Taxonlinks_OBO2TabDel.pl
Input: TaxonGOLinksFile.obo (File containing same stanzas but with extraneous information stripped out, as below)
Output: TaxonGOLinksTabDelimited.txt (Tab-delimited version of the same.)
Converts the file of minimalist taxon-linked GO terms to tab-delimited format.
[Term] id: GO:0048749 name: compound eye development relationship: only_in_taxon NCBITaxon:33392 ! Endopterygota
becomes:
GO:0048749 compound eye development only_in_taxon Endopterygota NCBITaxon:33392
Once created, commit the output files to cvs.
Taxonlinks_TabDel2OBO.pl
Input: TaxonGOLinksTabDelimited.txt (Tab-delimited version of the GO terms with links to taxon terms.)

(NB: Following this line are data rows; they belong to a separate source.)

-- ==== Sys2Proof/Machine/Lookup.lean ====
section
/-! DEFINITION. The classifier's folds, chains and lookups (chapter 2, 2.1 to 2.4). -/

namespace Sys2Proof.Machine

/-! ### Tuple, bucket index, signature -/

/-- The tuple number of port, node, kind and channel (R27). -/
def tupleNumber (p n k c : Nat) : BitVec 15 := BitVec.ofNat 15 (((p * 16 + n) * 32 + k) * 16 + c)

/-- Bit positions 0 to 14 of a tuple number. -/
def tupleBits : List Nat := [0, 1, 2, 3, 4, 5, 6, 7, 8, 9, 10, 11, 12, 13, 14]

/-- The fold of a tuple (R28, R29): the exclusive-or of the w-bit windows of the spread word that start at each bit at
which the tuple holds a 1. -/
def fold (w : Nat) (spread : BitVec 32) (t : BitVec 15) : BitVec w :=
  tupleBits.foldl (fun acc i => if t.getLsbD i then acc ^^^ (spread >>> i).setWidth w else acc) 0

/-- The bucket index of a tuple (R28). -/
def bucketIndex (spread : BitVec 32) (t : BitVec 15) : BitVec 8 := fold 8 spread t

/-- The signature of a tuple (R29). -/
def signature (spread : BitVec 32) (t : BitVec 15) : BitVec 16 := fold 16 spread t

/-! ### Chains -/

/-- The chain of a bucket, head first (R32). -/
def Classifier.chain (c : Classifier) (b : BitVec 8) : List ClassEntry := c.entries.filter fun e => e.bucket == b

/-- The in-use entry with a number, if any. -/
def Classifier.entry? (c : Classifier) (n : Nat) : Option ClassEntry := c.entries.find? fun e => e.number == n

/-- An entry matches a tuple (R34). -/
def ClassEntry.matches (e : ClassEntry) (t : BitVec 15) (sig : BitVec 16) : Bool :=
  match e.key with
  | .exact u => u == t
  | .signature g => g == sig

/-- The winning entry of a tuple, or a miss (R34): the first entry of its bucket's chain that matches. -/
def Classifier.winner (c : Classifier) (t : BitVec 15) : Option ClassEntry :=
  (c.chain (bucketIndex c.bucketSpread t)).find? fun e => e.matches t (signature c.signatureSpread t)

/-- Count a hit on an entry (R33). -/
def Classifier.hit (c : Classifier) (n : Nat) : Classifier :=
  { c with
    entries := c.entries.map fun e => if e.number = n then { e with hits := satSucc 65535 e.hits } else e }

/-! ### Fields of a handed frame (Table 12-1) -/

/-- Source node. -/
def HandedFrame.source (f : HandedFrame) : Nat := natAt f.bytes 0 % 16

/-- Kind. -/
def HandedFrame.kind (f : HandedFrame) : Nat := natAt f.bytes 1 % 32

/-- Channel. -/
def HandedFrame.channel (f : HandedFrame) : Nat := natAt f.bytes 2 % 16

/-- Payload. -/
def HandedFrame.payload (f : HandedFrame) : List Byte := f.bytes.drop 4

/-- The frame's tuple number (R27). -/
def HandedFrame.tuple (f : HandedFrame) : BitVec 15 := tupleNumber f.port.val f.source f.kind f.channel

/-! ### Absorb part (R36, R37) -/

/-- Limit a scaled value to a range. -/
def clamp (lo hi v : Int) : Int := max lo (min hi v)

/-- Scale a raw value (R36): times the gain, divided by 256 toward zero, plus the offset. -/
def ClassEntry.scale (e : ClassEntry) (raw : Int) : Int := (raw * e.gain).tdiv 256 + e.offset

/-- The value a measurement role takes from a frame, with the frame's arrival time, for its receiving block, or none where
the absorb part is skipped (R36). -/
def measurement (e : ClassEntry) (f : HandedFrame) : Option Absorbed :=
  if f.kind ≠ 1 ∨ f.payload.length < 2 * e.valueIndex + 2 then none
  else
    let raw := nat16At f.payload (2 * e.valueIndex)
    let temperature : Temperature := ⟨clamp (-32768) 32767 (e.scale (signed16 raw)), f.arrival⟩
    match e.role with
    | .inletTemp => some (.inletTemp temperature)
    | .exhaustTemp => some (.exhaustTemp temperature)
    | .motorCurrent => some (.motorCurrent (clamp 0 65535 (e.scale raw)).toNat f.arrival)
    | .wetCount => some (.wetCount (clamp 0 255 (e.scale raw)).toNat f.arrival)
    | .none | .driveStatus | .flameStatus => none

/-- The motor state of a coded byte (Table 12-2). -/
def motorState (n : Nat) : Option MotorState :=
  match n with
  | 0 => some .stopped
  | 1 => some .running
  | 2 => some .slowing
  | 3 => some .stalled
  | 4 => some .tripped
  | _ => none

/-- The flame state of a coded byte (Table 12-2). -/
def flameState (n : Nat) : Option FlameState :=
  match n with
  | 0 => some .off
  | 1 => some .purging
  | 2 => some .trial
  | 3 => some .proven
  | 4 => some .failed
  | 5 => some .locked
  | _ => none

/-- The content of a DRIVE_STAT frame of the length and codes of Table 12-2 (R37). -/
def driveStatOf (f : HandedFrame) : Option DriveStatus :=
  if f.kind = 2 ∧ f.payload.length = 5 ∧ natAt f.payload 1 ≤ 1 then
    (motorState (natAt f.payload 0)).map fun m => ⟨m, BitVec.ofNat 16 (nat16At f.payload 3), f.arrival⟩
  else none

/-- The content of a FLAME_STAT frame of the length and codes of Table 12-2 (R37). -/
def flameStatOf (f : HandedFrame) : Option FlameStatus :=
  if f.kind = 3 ∧ f.payload.length = 2 ∧ natAt f.payload 1 ≤ 2 then
    (flameState (natAt f.payload 0)).map fun x => ⟨x, natAt f.payload 1, f.arrival⟩
  else none

/-- Hand a value to a block of the frame's drum (R36). -/
def handAbsorbed (d : Drum) (a : Absorbed) (s : State) : State :=
  s.onFlight fun f => { f with absorbs := f.absorbs ++ [(d, a)] }

/-- Hand a status value on if the frame's source is the bound node, otherwise raise BINDING_MISMATCH (R37). -/
def handStatus (f : HandedFrame) (bound : Nat) (a : Option Absorbed) (s : State) : State :=
  match a with
  | none => s
  | some a =>
    if bound ≠ 0 ∧ f.source = bound then handAbsorbed f.port a s
    else raise .classifier .bindingMismatch f.port (some (byte f.source)) s

/-- The absorb part of a frame won by an entry (R36, R37). -/
def absorbPart (e : ClassEntry) (f : HandedFrame) (s : State) : State :=
  let c := (s.drum f.port).config
  match e.role with
  | .none => s
  | .driveStatus => handStatus f c.motorNode ((driveStatOf f).map .driveStat) s
  | .flameStatus => handStatus f c.burnerNode ((flameStatOf f).map .flameStat) s
  | .wetCount | .inletTemp | .exhaustTemp | .motorCurrent =>
    match measurement e f with
    | none => s
    | some a => handAbsorbed f.port a s

/-! ### Forward part (R39) -/

/-- Offer a forward record to the forward queue: it joins the tail below 32 records, otherwise it is dropped with
FORWARD_OVERRUN (R39). -/
def forwardPart (entry : Option Nat) (f : HandedFrame) (s : State) : State :=
  if s.cabinet.forwards.length < 32 then
    s.onCabinet fun c =>
      { c with
        forwards := c.forwards ++ [⟨f.port, entry, entry.isNone, !f.passed, f.arrival, f.bytes⟩] }
  else raise .classifier .forwardOverrun f.port none s

/-! ### Lookup (R34, R35, R38) -/

/-- The outcome of a frame won by an entry (Table 2-2). R35 needs no order between the two parts of BOTH: the model does the
absorb part first, so a BINDING_MISMATCH goes before a FORWARD_OVERRUN of the same lookup (log 41). -/
def matched (e : ClassEntry) (f : HandedFrame) (s : State) : State :=
  match e.action with
  | .absorb => if f.passed then absorbPart e f s else s
  | .forward => forwardPart (some e.number) f s
  | .both => forwardPart (some e.number) f (if f.passed then absorbPart e f s else s)
  | .drop => s

/-- A miss (R38): CLASS_MISS, and the forward part under FORWARD_MARKED. R38 and R39 give the two no order: the model raises
CLASS_MISS first, before a FORWARD_OVERRUN of the same lookup (log 41). -/
def missed (f : HandedFrame) (s : State) : State :=
  let s1 := raise .classifier .classMiss f.port (some (byte f.source)) s
  match s.classifier.miss[f.port] with
  | .forwardMarked => forwardPart none f s1
  | .drop => s1

/-- A lookup (R34): the winning entry's hit is counted and its outcome carried out, or the miss action. -/
def lookUp (f : HandedFrame) (s : State) : State :=
  match s.classifier.winner f.tuple with
  | some e => matched e f (s.onClassifier fun c => c.hit e.number)
  | none => missed f s

/-- LOOKUP (R34): the classifier takes the oldest frame a port has handed it (R40). -/
def execLookup (d : Drum) (s : State) : Host.Outcome State Fault Refusal :=
  running
    (fun s =>
      match s.flight.frames.find? fun f => f.port == d with
      | none => s
      | some f => lookUp f (s.onFlight fun w => { w with frames := w.frames.erase f }))
    s

end Sys2Proof.Machine
end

Output: RegeneratedTaxonGOLinks.obo (OBO format version of the same, with only_in_taxon and never_in_taxon relationship Typedef stanzas added.)
GO:0048749 compound eye development only_in_taxon Endopterygota NCBITaxon:33392
becomes:
[Term] id: GO:0048749 name: compound eye development relationship: only_in_taxon NCBITaxon:33392 ! Endopterygota
Once created, commit the output files to cvs.